Moonshine Booze “Pandemonio”, recensione

Quindici tracce cariche di sensazione alternative, qui racchiuse in un packaging digipack all’interno del quale si cela la profondità vocale di Andrea Capuano, pronto a giocare con sentimenti Blues e Hard Rock, vertici di un insieme di composizioni pronte a ricreare un “Pandemonio” emozionale.

Nato in Abruzzo nel vicino 2014, il progetto Mooshine Booze sembra voler portare nell’area mediterranea decise sensazioni d’oltreoceano, animate da riuscite partiture, da cui fioriscono immediati consensi. Infatti, pur perseguendo linee catchy, il power trio alimenta le proprie sonorità, privandosi della banalità e, per rendermene conto, vi basterà ascoltare le aperture di The tide e gli spiriti retrò di Too many questions.

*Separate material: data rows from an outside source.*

-- ==== Sys2Proof/Machine/State.lean ====
section
/-! DEFINITION. The state of the package: every piece of state the manual gives the machine, as plain data,
and the state right after package reset. Each field's comment names the rule that gives it and ends with its
value after reset. A field marked MODEL is the model's own bookkeeping and no state of the manual. -/

namespace Sys2Proof.Machine

/-- Data by key, in ascending key order with no key twice. -/
abbrev Sparse (α : Type) := List (Nat × α)

/-- The fault codes of R355. -/
inductive Flt where
  | xword | regbound | port | latency | stack | align | noncanon | transl | perm | cow | tilemap | owner
  | dyelot | yarnlen | amoApplied | poison | checksum | trail | selflock | swtrap | link | engine | priv
  | nonlocal | brk
  deriving DecidableEq, Repr

/-- A result record (R41). -/
structure Rec where
  out : W512
  aux : W512
  stat : W64
  deriving DecidableEq, Repr

/-- What a landing writes beside its record (R84): flags f8 to f15, a pointer, a walk descriptor, FFLAGS. -/
structure Effects where
  flags : Option (BitVec 8)
  ptr : Option (Nat × W64)
  wd : Option (Nat × W64)
  ff : BitVec 5
  deriving DecidableEq, Repr

/-- A result in flight in a unit (R40, R54, R56, R108). `left` is its remaining count, `cyc` the tile cycle in which its word
issued: the results of one word and unit have it in common (R37), whenever their triggers start. -/
structure InFlight where
  unit : Nat
  id : Nat
  left : Nat
  cyc : W64
  div : Bool
  res : Rec
  eff : Effects
  deriving DecidableEq, Repr

/-- A record outstanding in a queue: of ldq (R48) or of an engine (R55). `key` is the queue. -/
structure Outst where
  key : Nat
  id : Nat
  res : Option Rec
  deriving DecidableEq, Repr

/-- A context's bank (R40): what trap entry moves into the trap shadow. -/
structure Bank where
  /-- (R40) operand ports, key 4 × unit + port. Reset: every port 0. -/
  ports : Sparse W512
  /-- (R40, R41) result slots out, aux, stat of each unit. Reset: 0. -/
  slots : Sparse Rec
  /-- (R54, R48) unread landed records, oldest first; key = unit, or 16 + unit for ldq. Reset: empty. -/
  queues : Sparse (List Rec)
  /-- (R63) read marks, one per unit. Reset: all set. -/
  marks : BitVec 16
  /-- (R40) results in flight. Reset: none. -/
  fly : List InFlight
  /-- (R48, R55) records still to land of queued operations, in trigger order. Reset: none. -/
  outst : List Outst
  /-- (R219) lane formats of veca and vecb. Reset: FP32. -/
  lfA : BitVec 3
  lfB : BitVec 3
  /-- (R244) A and B descriptors: pointer and stride. Reset: 0. -/
  mxA : W64
  mxAs : W32
  mxB : W64
  mxBs : W32
  /-- (R244, R248) shape descriptor. Reset: 0. -/
  mxShape : W64
  /-- (R244, R256) microprogram and its constant. Reset: 0. -/
  mxProg : W64
  mxConst : W32
  /-- (R273) yarn settings. Reset: YLEN 4, DSP 0, DK 16. -/
  ylen : BitVec 4
  dsp : BitVec 2
  dk : BitVec 5
  deriving DecidableEq, Repr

La tracklist disegnata da sguardi differenziati, macina spostamenti temporali, riuscendo a rinverdire con What if il battere del fine anni ’60, per poi virare verso le polveri di Crazy again, curioso e cadenzato sound che si pone tra il folk danzante e il mondo Western, pronto a regalare reminiscenze Ben Harper con Trouble Man.

 

 

 

 

A dare piacevolezza all’attitudine della band sono inoltre l’anima Blues di The Spoiled Princess e gli stralci di Ponderosa, posta ai bordi di un Messico in levare.

L’album, come dimostrano i movimenti di Right The Ship Jack, sembra vestirsi di una riuscita originalità, posta al servizio di un disco ricco di sensazioni, impreziosito da una cura estetica in grado di parlare con l’ascoltatore attraverso un’accorta e stravagante visionarietà.

Tra le tracce a mio avviso più interessanti sento il dovere di citare Seeing Me In Trouble, in cui i sentori Spirit in the sky paiano in grado di portarci altrove; proprio in quell’altrove in cui la band vuole trainarci. Sul medesimo orizzonte  ritroviamo, infine, il rock sporco e deformato ogni Beyond The Moonlight, che merita un plauso convinto.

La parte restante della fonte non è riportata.